- **Material for the task**:

=== Section Start ===

-- ==== Sys2Proof/Machine/RegWrite.lean ====
section
/-! DEFINITION. Reading and writing a register by its Access codes (R9, R11): the fields, and the
encodings that each field reserves. -/

namespace Sys2Proof.Machine

/-- A mask 2^k − 1 with 12 ≤ k ≤ 28 (R140). -/
def ftMaskOk (m : Nat) : Bool := (upto 17).any (fun k => decide (m = 2 ^ (k + 12) - 1))

/-- Architectural event numbers of R415 and monitor event numbers of R426. -/
def coreEvents : List Nat :=
  [0x000, 0x001, 0x002, 0x003, 0x008, 0x009, 0x00A, 0x00B, 0x00C, 0x010, 0x011, 0x012, 0x013,
   0x020, 0x021, 0x022, 0x023, 0x024, 0x025, 0x026, 0x027, 0x028, 0x029, 0x02A, 0x030, 0x031,
   0x032, 0x033, 0x034, 0x035, 0x040, 0x041, 0x042, 0x043, 0x044, 0x050, 0x051, 0x052, 0x053,
   0x060, 0x200, 0x201, 0x202, 0x203, 0x204, 0x205]
def monEvents : List Nat :=
  [0x000, 0x001, 0x002, 0x003, 0x004, 0x005, 0x006, 0x010, 0x011, 0x012, 0x013, 0x020, 0x021,
   0x022, 0x023, 0x024, 0x030, 0x031, 0x032, 0x033, 0x034, 0x040, 0x041, 0x042, 0x050, 0x051,
   0x060, 0x0FF]

/-- CAP_CFG.SRC values that are not reserved (R407). -/
def capSrcOk (v : Nat) : Bool :=
  decide (v ≤ 5) || (decide (0x10 ≤ v) && decide (v ≤ 0x1F)) || decide (0x20 ≤ v ∧ v ≤ 0x22)

/-- An interrupt vector field: 0x00 is none, 0x01–0x4F are reserved (R210). -/
def vecOk (v : Nat) : Bool := decide (v = 0) || decide (0x50 ≤ v)

/-- Whether a value written to the field of `r` at bit `lo` is a reserved encoding, which leaves
the field as it was (R11). -/
def reservedEnc (r : Reg) (lo v : Nat) : Bool :=
  match r, lo with
  | .hrsctl, 8 => decide (32 < v)
  | .hrsctl, 24 => decide (32 < v)
  | .ftmask, 0 => !(ftMaskOk v)
  | .cmtFtmask, 0 => !(ftMaskOk v)
  | .fltRclRing, 1 => decide (12 ≤ v)
  | .fltLogRing, 1 => decide (13 ≤ v)
  | .svcReq, 1 => decide (9 ≤ v)
  | .svcRsp, 1 => decide (9 ≤ v)
  | .psbbase, 8 => decide (13 ≤ v)
  | .pmcDump, 8 => decide (9 ≤ v)
  | .pmsel, 0 => !(coreEvents.contains v)
  | .monSel, 0 => !(monEvents.contains v)
  | .fltRclInt, 0 | .winMint, 0 | .cmtInt, 0 | .svcInt, 0 | .capInt, 0 | .fltLogCtl, 0 => !(vecOk v)
  | .vpInt, 24 | .vpInt, 8 => decide (127 < v)
  | .vpInt, 16 | .vpInt, 0 => !(vecOk v)
  | .nodeLctl, _ => decide (v = 0)
  | .memqScrub, 8 => decide (v = 0)
  | .tbSync, 0 => decide (v = 3)
  | .pegBase, 0 => decide (v < 1000)
  | .pegCfg, 48 => decide (v = 0)
  | .capCfg, 8 => decide (v = 0)
  | .capCfg, 0 => !(capSrcOk v)
  | .toutCfg, 0 => decide (v = 0)
  | .coreClctl, 40 => decide (v < 8) || decide (0x22 < v)
  | .corePkgctl, 32 => decide (v < 0x1E) || decide (0x82 < v)
  | _, _ => false

/-- The value of a register after a write of `new`, of which only the bits `mask` are written: each
field by its Access code (R9, R11). -/
def fieldWrite (r : Reg) (old new mask : Nat) : Nat :=
  r.fields.foldl (fun acc f =>
    let o := bitsOf old f.hi f.lo
    let m := bitsOf mask f.hi f.lo
    let n := (bitsOf new f.hi f.lo &&& m) ||| (o &&& (m ^^^ (2 ^ (f.hi + 1 - f.lo) - 1)))
    match f.acc with
    | .rw => if m = 0 ∨ reservedEnc r f.lo n then acc else setBitsOf acc f.hi f.lo n
    | .w1c => setBitsOf acc f.hi f.lo (o - (o &&& (bitsOf new f.hi f.lo &&& m)))
    | .w1s => setBitsOf acc f.hi f.lo (o ||| (bitsOf new f.hi f.lo &&& m))
    | _ => acc) old

/-- What a read of a register returns: write-only fields and reserved bits read as zero (R9). -/
def fieldRead (r : Reg) (v : Nat) : Nat :=
  r.fields.foldl (fun acc f =>
    match f.acc with
    | .wo | .rsvd => acc
    | _ => setBitsOf acc f.hi f.lo (bitsOf v f.hi f.lo)) 0

/-- A register after a read clears its RC fields (R9). -/
def fieldClear (r : Reg) (v mask : Nat) : Nat :=
  r.fields.foldl (fun acc f =>
    match f.acc with
    | .rc => if bitsOf mask f.hi f.lo = 0 then acc else setBitsOf acc f.hi f.lo 0
    | _ => acc) v

/-- All 64 bits. -/
def fullMask : Nat := 2 ^ 64 - 1

/-- A write of a whole register by its Access codes, with no further effect. -/
def regWrite (s : State) (r : Reg) (i : Nat) (v : Word) : State :=
  wr s r i (w64 (fieldWrite r (rd s r i).toNat v.toNat fullMask))

end Sys2Proof.Machine
end

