/-- Writes bytes within one line (R314). -/
def chanStore (n pa va : Nat) (bs : List Byte) (pois : Bool) : ChanM Unit := do
  let s ← get
  let o := pa % 64
  let mask := maskOf o bs.length
  let d : Line := BitVec.ofNat 512 (leNat bs * 2 ^ (8 * o))
  match chanRegion s n pa with
  | .absent => throw (.err ceNonexist true va)
  | r =>
    let _ ← once n (chanKeyOf pa opWrLine) (match r with
      | .fabric i => do
        let _ ← chanFab n i pa opWrLine (wrLineGranules mask d) 0 pois va true false
        pure (0, false)
      | _ => do
        let _ ← chanAsk n (pa / 64) (.wrLine mask d pois)
        pure (0, false))
    pure ()

/-! Translation (R313). -/

/-- A fabric access of an engine's walk: whatever refuses it is a walk error, and is logged (R148,
R313). -/
def chanWalkFab (n i pa op b : Nat) (data : List (BitVec 128)) (sub va : Nat) (w : Bool) :
    ChanM (Nat × Bool) :=
  tryCatch (do
    match ← chanFab n i pa op data sub false va w true with
    | some v => pure (v, false)
    | none => pure (0, true))
    (fun e => match e with
      | .err .. => do
        modify (fun s => logAccess s kComet n b 5)
        throw (.err ceXlate w va)
      | e => throw e)

/-- One line of the bucket at `b` for an engine's walk. -/
def chanBucketLine (n b pa va : Nat) (w : Bool) : ChanM Line := do
  let s ← get
  let (d, p) ← once n (walkAt (chanKeyOf pa opRdCur)) (match region s pa with
    | .dram => do
      let v ← chanAsk n (pa / 64) .rdCur
      pure (v.data.toNat, v.pois)
    | .fabric i =>
      if reachCoh s i then chanWalkFab n i pa opRdCur b [] 0 va w
      else throw (.err ceXlate w va)
    | _ => throw (.err ceXlate w va))
  if p then throw (.err ceXlate w va) else pure (BitVec.ofNat 512 d)

/-- Follows one probe through its chain (R149). -/
def chanChain (n vmid a sc va : Nat) (glob w : Bool) (b : Nat) :
    Nat → ChanM (Option (Nat × Nat × Nat))
  | 0 => throw (.err ceXlate w va)
  | k + 1 => do
    let x ← chanBucketLine n b b va w
    let y ← chanBucketLine n b (b + 64) va w
    match scanSlots x y vmid a sc va glob .none 0 8 with
    | .bad => throw (.err ceXlate w va)
    | .hit e0 e1 i => pure (some (e0, e1, b + 16 * i))
    | .none => pure none
    | .next b' => if k = 0 then throw (.err ceXlate w va) else chanChain n vmid a sc va glob w b' k

/-- Tries the probes of a walk in order (R149, R150). -/
def chanProbes (n vmid va : Nat) (w : Bool) :
    List (Bool × Nat × Nat) → ChanM (Option (Nat × Nat × Nat))
  | [] => pure none
  | (g, a, sc) :: ps => do
    let s ← get
    let b := bucketOf (fget s F.cmtFtb_BASE 0) (fget s F.cmtFtmask_M 0) vmid a sc va
    match ← chanChain n vmid a sc va g w b 16 with
    | some x => pure (some x)
    | none => chanProbes n vmid va w ps

/-- The probes that CMT_FTMASK asks for. -/
def chanProbesOf (s : State) (n : Nat) : List (Bool × Nat × Nat) :=
  let sz := (upto 4).filter (fun sc => bit (fget s F.cmtFtmask_SZEN 0) sc)
  sz.map (fun sc => (false, fget s F.cmtCfg_ASID n, sc)) ++
    (if fbit s F.cmtFtmask_GP 0 then sz.map (fun sc => (true, 0, sc)) else [])

/-- The engine TLB takes an entry; it holds 64 (R313). -/
def fillEtlb (s : State) (g : Nat) (e : TlbEnt) : State :=
  let old := (Tab.get [] s.etlb g).filter (fun x => decide (x.tag ≠ e.tag))
  { s with etlb := Tab.set s.etlb g ((e :: old).take 64) }

/-- The compare-and-swap of a slot at its home: whether it succeeded (R152). -/
def chanSwap (n addr va : Nat) (w : Bool) (old new : BitVec 128) : ChanM Bool := do
  let s ← get
  let (v, p) ← once n (walkAt (chanKeyOf addr opAtom)) (match region s addr with
    | .fabric i =>
      let (g, sub) := atomGranules (.cas16 old new)
      chanWalkFab n i addr opAtom (addr / 128 * 128) g sub va w
    | _ => do
      let v ← chanAsk n (addr / 64) (.atom (addr % 64) (.cas16 old new))
      pure (v.old, v.pois))
  if p then throw (.err ceXlate w va) else pure (decide (v = old.toNat))

/-- The walk of an engine for channel `n` (R313); at most `fuel` restarts. -/
def chanWalk (n va pl : Nat) (k : AKind) : Nat → ChanM TlbEnt
  | 0 => throw .stall
  | fuel + 1 => do
    let s ← get
    match ← chanProbes n (chanVmid s n) va k.wr (chanProbesOf s n) with
    | none => throw (.err ceXlate k.wr va)
    | some (e0, e1, addr) =>
      let e := entOf e0 e1
      let e := { e with tag := { e.tag with vpn := bitsOf va 55 (pageShift e.tag.sz) } }
      if !(rightsOk e.rights pl k) then throw (.err ceXlate k.wr va)
      else
        let e0' := setBitsOf e0 5 5 1
        let e0' := if k.setsD then setBitsOf e0' 6 6 1 else e0'
        let e' := { e with d := bit e0' 6 }
        if e0' = e0 then
          modify (fun s => dropWalk (fillEtlb s (n / 32) e') n)
          pure e'
        else
          let x (v : Nat) : BitVec 128 := BitVec.ofNat 128 (v + e1 * 2 ^ 64)
          if ← chanSwap n addr va k.wr (x e0) (x e0') then
            modify (fun s => dropWalk (fillEtlb s (n / 32) e') n)
            pure e'
          else
            modify (fun s => dropWalk s n)
            chanWalk n va pl k fuel

/-- The physical address of a channel's address (R313). -/
def chanPa (n va : Nat) (k : AKind) : ChanM Nat := do
  if privChan n then pure va
  else if !(canonical va) then throw (.err ceXlate k.wr va)
  else
    let s ← get
    let pl := fget s F.cmtCfg_APL n
    let hit := (Tab.get [] s.etlb (n / 32)).find?
      (fun e => entHits e (chanVmid s n) (fget s F.cmtCfg_ASID n) va)
    match hit with
    | some e =>
      if rightsOk e.rights pl k && (e.d || !k.setsD) then pure (entPa e va)
      else
        -- the entry that failed is replaced by the one that the walk finds (R162)
        modify (fun s => { s with
          etlb := Tab.set s.etlb (n / 32) ((Tab.get [] s.etlb (n / 32)).filter (fun x => x ≠ e)) })
        let e ← chanWalk n va pl k 4
        pure (entPa e va)
    | none =>
      let e ← chanWalk n va pl k 4
      pure (entPa e va)

/-! Runs of bytes. -/

/-- Reads `m` bytes from `va`, at most `lines` lines; whether a line was poison. -/
def chanRead (n va m : Nat) : Nat → ChanM (List Byte × Bool)
  | 0 => pure ([], false)
  | lines + 1 => do
    if m = 0 then pure ([], false)
    else
      let j := min m (64 - va % 64)
      let pa ← chanPa n va .load
      let (d, p) ← chanLine n pa va
      let (rest, q) ← chanRead n ((va + j) % 2 ^ 64) (m - j) lines
      pure (natLe (lineSlice d (pa % 64) j) j ++ rest, p || q)

/-- Writes bytes from `va` on, at most `lines` lines. -/
def chanWrite (n va : Nat) (bs : List Byte) (pois : Bool) : Nat → ChanM Unit
  | 0 => pure ()
  | lines + 1 => do
    if bs.isEmpty then pure ()
    else
      let j := min bs.length (64 - va % 64)
      let pa ← chanPa n va .store
      chanStore n pa va (bs.take j) pois
      chanWrite n ((va + j) % 2 ^ 64) (bs.drop j) pois lines

/-- Whether channel `n` must stop at its next hold point (R330, R286). -/
def mustHold (s : State) (n : Nat) : Bool := fbit s F.cmtCtl_HOLD n || vportHeld s (chanVport s n)

/-- `j` bytes have been copied: they count, the responses used are gone, and at 4 KiB of progress a
channel that must stops (R330). -/
def chanCopied (n j : Nat) (f : Chan → Chan) : ChanM Unit := do
  let s ← get
  let v := chanVport s n
  let s := mon (mon s mCmtRead n v j) mCmtWrite n v j
  let since := (chan s n).sinceHold + j
  let stop := decide (4096 ≤ since)
  set (clearGot (modChan s n (fun k => { f k with sinceHold := if stop then 0 else since })) n)
  if stop && mustHold s n then throw .held else pure ()

/-! Instructions. -/

/-- An instruction of a program: operation, flags, IMM and operands (R318). -/
structure CInstr where
  w0 : Nat
  a : Nat
  b : Nat
  c : Nat
  deriving DecidableEq, Repr

/-- Fields of word 0. -/
def CInstr.op (i : CInstr) : Nat := bitsOf i.w0 3 0
def CInstr.f (i : CInstr) : Nat := bitsOf i.w0 15 8
def CInstr.imm (i : CInstr) : Nat := bitsOf i.w0 63 32

/-- An encoding error of the instruction at the pc (R318); it fails no access, and FDIR records 0
(DESIGN CHOICE, assumption 140). -/
def badCode {α : Type} (n : Nat) : ChanM α := do
  let s ← get
  throw (.err ceEncoding false (chan s n).pc)

/-- Copies the rest of a MOVE without a fixed side, a destination line at a time (R320); `undef` says
that the destination's contents are undefined (R80). -/
def moveLines (n : Nat) (undef : Bool) : Nat → ChanM Unit
  | 0 => pure ()
  | fuel + 1 => do
    let s ← get
    let k := chan s n
    if k.left = 0 then pure ()
    else
      let j := min k.left (64 - k.dst % 64)
      let (bs, p) ← chanRead n k.src j 3
      let bs ← if undef then do
          let (v, _) ← once n choiceKey (do
            let (v, s) := takeFree (← get)
            set s
            pure (v, false))
          pure (natLe v j)
        else pure bs
      chanWrite n k.dst bs p 3
      chanCopied n j (fun k => { k with src := (k.src + j) % 2 ^ 64, dst := (k.dst + j) % 2 ^ 64,
                                        left := k.left - j })
      moveLines n undef fuel

/-- Copies the rest of a MOVE with a fixed side, unit by unit (R320). -/
def moveUnits (n u : Nat) (sfix dfix : Bool) : Nat → ChanM Unit
  | 0 => pure ()
  | fuel + 1 => do
    let s ← get
    let k := chan s n
    if k.left = 0 then pure ()
    else
      let (bs, p) ← chanRead n k.src u 3
      chanWrite n k.dst bs p 3
      chanCopied n u (fun k =>
        { k with src := if sfix then k.src else (k.src + u) % 2 ^ 64,
                 dst := if dfix then k.dst else (k.dst + u) % 2 ^ 64, left := k.left - u })
      moveUnits n u sfix dfix fuel

/-- An address operand with its base added where the flag says so. -/
def withBase (s : State) (n k a : Nat) (rel : Bool) : Nat :=
  if rel then (a + fget s F.cmtX_X (2 * n + k)) % 2 ^ 64 else a

/-- MOVE (R320). -/
def doMove (n : Nat) (i : CInstr) : ChanM Unit := do
  let s ← get
  let f := i.f
  let sfix := bit f 0
  let dfix := bit f 1
  let u := 2 ^ bitsOf f 5 4
  let src := withBase s n 0 i.a (bit f 2)
  let dst := withBase s n 1 i.b (bit f 3)
  let fix := sfix || dfix
  let bad := decide (bitsOf f 7 6 ≠ 0) || decide (i.imm ≠ 0) || decide (2 ^ 32 ≤ i.c) ||
    (fix && decide (i.c % u ≠ 0)) ||
    (sfix && decide (src % u ≠ 0)) || (dfix && decide (dst % u ≠ 0))
  if bad then badCode n
  else
    if (chan s n).prog then pure ()
    else
      set (modChan s n (fun k => { k with prog := true, src := src, dst := dst, left := i.c,
                                          pairs := 0, sinceHold := 0 }))
    if fix then moveUnits n u sfix dfix (i.c + 1)
    else moveLines n (decide (src < dst ∧ dst < src + i.c)) (i.c + 1)

/-- The list pair at `va`: its address and length (R321). Poison and reserved bytes are encoding
errors. -/
def readPair (n va : Nat) : ChanM (Nat × Nat) := do
  let (bs, p) ← chanRead n va 16 2
  let v := leNat bs
  if p then throw (.err ceEncoding false va)
  else if bitsOf v 127 96 ≠ 0 then throw (.err ceEncoding false va)
  else pure (bitsOf v 63 0, bitsOf v 95 64)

=== Section End ===

- **What is required**: Give again, word for word, the records from their first line to the one with "0 => !(coreEvents.contains v)", and leave out all else.

- **Answer area**:
-- ==== Sys2Proof/Machine/RegWrite.lean ====
section
/-! DEFINITION. Reading and writing a register by its Access codes (R9, R11): the fields, and the
encodings that each field reserves. -/

namespace Sys2Proof.Machine

/-- A mask 2^k − 1 with 12 ≤ k ≤ 28 (R140). -/
def ftMaskOk (m : Nat) : Bool := (upto 17).any (fun k => decide (m = 2 ^ (k + 12) - 1))

/-- Architectural event numbers of R415 and monitor event numbers of R426. -/
def coreEvents : List Nat :=
  [0x000, 0x001, 0x002, 0x003, 0x008, 0x009, 0x00A, 0x00B, 0x00C, 0x010, 0x011, 0x012, 0x013,
   0x020, 0x021, 0x022, 0x023, 0x024, 0x025, 0x026, 0x027, 0x028, 0x029, 0x02A, 0x030, 0x031,
   0x032, 0x033, 0x034, 0x035, 0x040, 0x041, 0x042, 0x043, 0x044, 0x050, 0x051, 0x052, 0x053,
   0x060, 0x200, 0x201, 0x202, 0x203, 0x204, 0x205]
def monEvents : List Nat :=
  [0x000, 0x001, 0x002, 0x003, 0x004, 0x005, 0x006, 0x010, 0x011, 0x012, 0x013, 0x020, 0x021,
   0x022, 0x023, 0x024, 0x030, 0x031, 0x032, 0x033, 0x034, 0x040, 0x041, 0x042, 0x050, 0x051,
   0x060, 0x0FF]

/-- CAP_CFG.SRC values that are not reserved (R407). -/
def capSrcOk (v : Nat) : Bool :=
  decide (v ≤ 5) || (decide (0x10 ≤ v) && decide (v ≤ 0x1F)) || decide (0x20 ≤ v ∧ v ≤ 0x22)

/-- An interrupt vector field: 0x00 is none, 0x01–0x4F are reserved (R210). -/
def vecOk (v : Nat) : Bool := decide (v = 0) || decide (0x50 ≤ v)

/-- Whether a value written to the field of `r` at bit `lo` is a reserved encoding, which leaves
the field as it was (R11). -/
def reservedEnc (r : Reg) (lo v : Nat) : Bool :=
  match r, lo with
  | .hrsctl, 8 => decide (32 < v)
  | .hrsctl, 24 => decide (32 < v)
  | .ftmask, 0 => !(ftMaskOk v)
  | .cmtFtmask, 0 => !(ftMaskOk v)
  | .fltRclRing, 1 => decide (12 ≤ v)
  | .fltLogRing, 1 => decide (13 ≤ v)
  | .svcReq, 1 => decide (9 ≤ v)
  | .svcRsp, 1 => decide (9 ≤ v)
  | .psbbase, 8 => decide (13 ≤ v)
  | .pmcDump, 8 => decide (9 ≤ v)
  | .pmsel, 0 => !(coreEvents.contains v)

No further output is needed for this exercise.